The ports of the service known as the dispatcher and the port of the web console must be analyzed with determination. The dispatcher service is where the SAP client is connected by default so we would gain direct access to the system if we gain access as an administrator with default credentials. Here are some of the default SAP credentials.
- SAP * – 06071992
- SAP * – PASS
- DDIC – 19920706
- SAPCPIC – ADMIN
- EARLYWATCH – SUPPORT
- TMSADM – PASSWORD
- TMSADM – ADMIN
Software outdated or out of support
Finding outdated SAP modules or out-of-support clients are the most common cases within the SAP security assessment. This is usually because the end user does not update the customer and the production modules often contain sensitive information and need to be accessible at all times. These are the most common causes for which the SAP system is not usually updated, and therefore we can take advantage of it.
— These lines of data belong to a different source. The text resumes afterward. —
-- ==== Sys2Proof/Tests/Slice0.lean ====
section
/-! SUPPORT. Checks of the author's own work: ill-formed commands that WellFormed refuses, single steps on small states
against the spec's worked values, and states that meet the hypotheses of the statements. -/

namespace Sys2Proof.Tests

open Sys2Proof.Machine

set_option Elab.async false
set_option linter.unusedVariables false

/-! Ill-formed commands. -/

theorem test_wf_link_word : (Instr.linkWordReceive .a [1#4]).wf = false := by decide
theorem test_wf_crossing : (Instr.crossingTransfer .a 0 true [1#32]).wf = false := by decide
theorem test_wf_contact_sheet : (Instr.contactSheetRefresh .a ⟨[(12, 0#32)], 0, 0, 0, []⟩).wf = false := by decide
theorem test_wf_snap : (Instr.snap .a ⟨[], 0, 0, 0, [0#32, 0#32, 0#32, 0#32, 0#32]⟩).wf = false := by decide
theorem test_wf_put : (Instr.put 2 [0#8] 0 ⟨1#8, true⟩).wf = false := by decide
theorem test_wf_packet : (Instr.ecpPacketReceive .udp (List.replicate 65536 0#8) ⟨0, 0⟩ ⟨0, 0⟩).wf = false := by decide +kernel
theorem test_wf_change_set : (Instr.changeSet 0 0 0 false false []).wf = false := by decide
theorem test_wf_can_frame :
    (Instr.canFrameReceive 0 ⟨0, false, false, false, false, false, 3, [1#8]⟩ 0).wf = false := by decide
theorem test_wf_can_remote_fd :
    (Instr.canFrameReceive 0 ⟨0, false, true, true, false, false, 0, []⟩ 0).wf = false := by decide
theorem test_wf_isotp : (Instr.isotpReceive 0 0 []).wf = false := by decide
theorem test_wf_calibration : (Instr.calMeasureEnd .a [[], [], [], [], []] false).wf = false := by decide
theorem test_wf_well_formed : (Instr.canFrameReceive 1 ⟨5, false, false, true, true, false, 9, List.replicate 12 0#8⟩ 0).wf =
    true := by decide

/-! Small states, built from the machine after reset. -/

/-- Twin `t` in state `st`, which has last heard the other twin in state `ot`; both reach the arbiter. -/
def twinAs (t : Twin) (st ot : Nat) (s : State) : State :=
  let s := wf (wf s t R.TWN_STATE_STATE st) t R.TWN_STATE_OTHER ot
  wf (wf (wf s t R.TWN_STATE_ARB_REACH 1) t R.TWN_STATE_OTHER_ARB_REACH 1) t R.TWN_STATE_HOLDS 0

/-- Twin A leads and holds the interlock and the pins, twin B follows and asks for them; their PLLs are locked, their rails
good, and they compare digests. -/
def pair : State :=
  let s := wf (twinAs .b tsFollowing tsLeading (twinAs .a tsLeading tsFollowing State.reset)) .a R.TWN_STATE_HOLDS 1
  let s := onBoth (fun s t => wf (wf (wf s t R.CLK_STATUS_LOCK 31) t R.PWR_STATUS_GOOD 255) t R.TWN_STATE_COMPARE 1) s
  { s with ilk := { holder := some .a, pins := some .a, reqB := true } }

theorem regsOk_of {s : State} (h : (tabWf resetWord s.a.regs && tabWf resetWord s.b.regs) = true) : RegsOk s := by
  rw [Bool.and_eq_true] at h
  intro t; cases t
  · exact h.1
  · exact h.2

/-- Whether the tables of TwinTabs are canonical. -/
def tabsWf (x : TwinSt) : Bool :=
  tabWf (fun _ => ({} : RingX)) x.rings && tabWf (fun _ => Uplink.none) x.uplinks && tabWf (fun _ => []) x.upOld
    && tabWf (fun _ => ({} : ExpX)) x.exps && tabWf (fun _ => ({} : CanSt)) x.can && tabWf (fun _ => 0#32) x.neg
    && tabWf (fun _ => Xing.init) x.xings && tabWf (fun _ => ({} : QueueSt)) x.queues
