-- ==== Sys2Proof/Machine/RegMap.lean ====
section
/-!
DEFINITION. The register map: every field of every register table of the spec (R117 to R124, R144,
R175 to R177, R219, R220, R260 to R262, R303, R304, R331, R346, R347, R379, R380, R413, R414, R444,
R445, R479, R480, R516 to R518, R543, R544, R580, R581, R620, R621, R647, R648, R672, R673, R692,
R693), one definition per field, and the fields of each page as a list. A field definition is both a
row of the table and the accessor's key: where it stands, its access type (Table 4 of R11), its
reset value and the range its table states (R146).
-/
namespace Sys2Proof.Machine

/-- The kinds of page of R141 Table 3; `COMMON` stands for the layout every page begins with (R143). -/
inductive PageKind where
  | COMMON | SYS | SEM | EVT | HP | TIM | ABC | AFE | CNV | FLT | TAL | CAP | CMP | CRY | MEM | NET
  | TWN | CTL | MRK | CAL | DBG
deriving DecidableEq, Repr

/-- The access types of R11 Table 4. -/
inductive Access where
  | rw | ro | w1c | wo | rws
deriving DecidableEq, Repr

/-- The range a register table states for a field (R146). -/
inductive FieldRange where
  | any
  | between (lo hi : Nat)
  | zeroOr (lo hi : Nat)
  | signed (lo hi : Int)
  | multiple (m : Nat)
deriving DecidableEq, Repr

/-- One field of a register table. Register `i` of an array stands at `off + stride * i` of its page;
the field occupies `width` bits from bit `lsb`. -/
structure Field where
  page : PageKind
  off : Nat
  stride : Nat
  count : Nat
  lsb : Nat
  width : Nat
  access : Access
  reset : Nat
  range : FieldRange
deriving DecidableEq, Repr


/-! Fields of the COMMON page. -/

def Reg.COMMON_ID_TYPE : Field := ⟨.COMMON, 0x0, 0, 1, 0, 8, .ro, 0x0, .any⟩
def Reg.COMMON_ID_INSTANCE : Field := ⟨.COMMON, 0x0, 0, 1, 8, 8, .ro, 0x0, .any⟩
def Reg.COMMON_ID_REV : Field := ⟨.COMMON, 0x0, 0, 1, 16, 8, .ro, 0x1, .any⟩
def Reg.COMMON_CTRL_COMMIT : Field := ⟨.COMMON, 0x4, 0, 1, 0, 1, .wo, 0x0, .any⟩
def Reg.COMMON_CTRL_DISCARD : Field := ⟨.COMMON, 0x4, 0, 1, 1, 1, .wo, 0x0, .any⟩
def Reg.COMMON_EVENT : Field := ⟨.COMMON, 0xC, 0, 1, 0, 32, .w1c, 0x0, .any⟩
def Reg.COMMON_EVENT_EN_EN : Field := ⟨.COMMON, 0x10, 0, 1, 0, 32, .rw, 0x0, .any⟩
def Reg.COMMON_EVENT_FORCE_FORCE : Field := ⟨.COMMON, 0x14, 0, 1, 0, 32, .wo, 0x0, .any⟩
def Reg.COMMON_ERRCODE_CAUSE : Field := ⟨.COMMON, 0x18, 0, 1, 0, 8, .ro, 0x0, .any⟩
def Reg.COMMON_ERRCODE_BLOCK : Field := ⟨.COMMON, 0x18, 0, 1, 8, 8, .ro, 0x0, .any⟩
def Reg.COMMON_ERRCODE_COUNT : Field := ⟨.COMMON, 0x18, 0, 1, 16, 8, .ro, 0x0, .any⟩
def Reg.COMMON_SHADOW_STATE_PENDING : Field := ⟨.COMMON, 0x1C, 0, 1, 0, 1, .ro, 0x0, .any⟩
def Reg.COMMON_SHADOW_STATE_CHECKING : Field := ⟨.COMMON, 0x1C, 0, 1, 1, 1, .ro, 0x0, .any⟩
def Reg.COMMON_SHADOW_STATE_REFUSED : Field := ⟨.COMMON, 0x1C, 0, 1, 2, 1, .ro, 0x0, .any⟩
def Reg.COMMON_SHADOW_STATE_LOCKED : Field := ⟨.COMMON, 0x1C, 0, 1, 3, 1, .ro, 0x0, .any⟩
def Reg.COMMON_SHADOW_STATE_COMMITS : Field := ⟨.COMMON, 0x1C, 0, 1, 16, 16, .ro, 0x0, .any⟩

/-- The fields of this page. -/
def fieldsCOMMON : List Field :=
  [Reg.COMMON_ID_TYPE, Reg.COMMON_ID_INSTANCE, Reg.COMMON_ID_REV, Reg.COMMON_CTRL_COMMIT,
   Reg.COMMON_CTRL_DISCARD, Reg.COMMON_EVENT, Reg.COMMON_EVENT_EN_EN,
   Reg.COMMON_EVENT_FORCE_FORCE, Reg.COMMON_ERRCODE_CAUSE, Reg.COMMON_ERRCODE_BLOCK,
   Reg.COMMON_ERRCODE_COUNT, Reg.COMMON_SHADOW_STATE_PENDING, Reg.COMMON_SHADOW_STATE_CHECKING,
   Reg.COMMON_SHADOW_STATE_REFUSED, Reg.COMMON_SHADOW_STATE_LOCKED,
   Reg.COMMON_SHADOW_STATE_COMMITS]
This is a big problem for the organization because some of the known vulnerabilities are public and therefore give a great advantage to the attacker who will have more chances of success in the case of attack.
Third Party Software
We must not forget that SAP is installed in many systems and that these must also be attacked and violated (as long as it is within the scope). It does not do us any good to have all SAP updated if the systems are vulnerable, in one way or another we would gain access to the data and therefore the systems should be audited according to the benchmark CIS guide.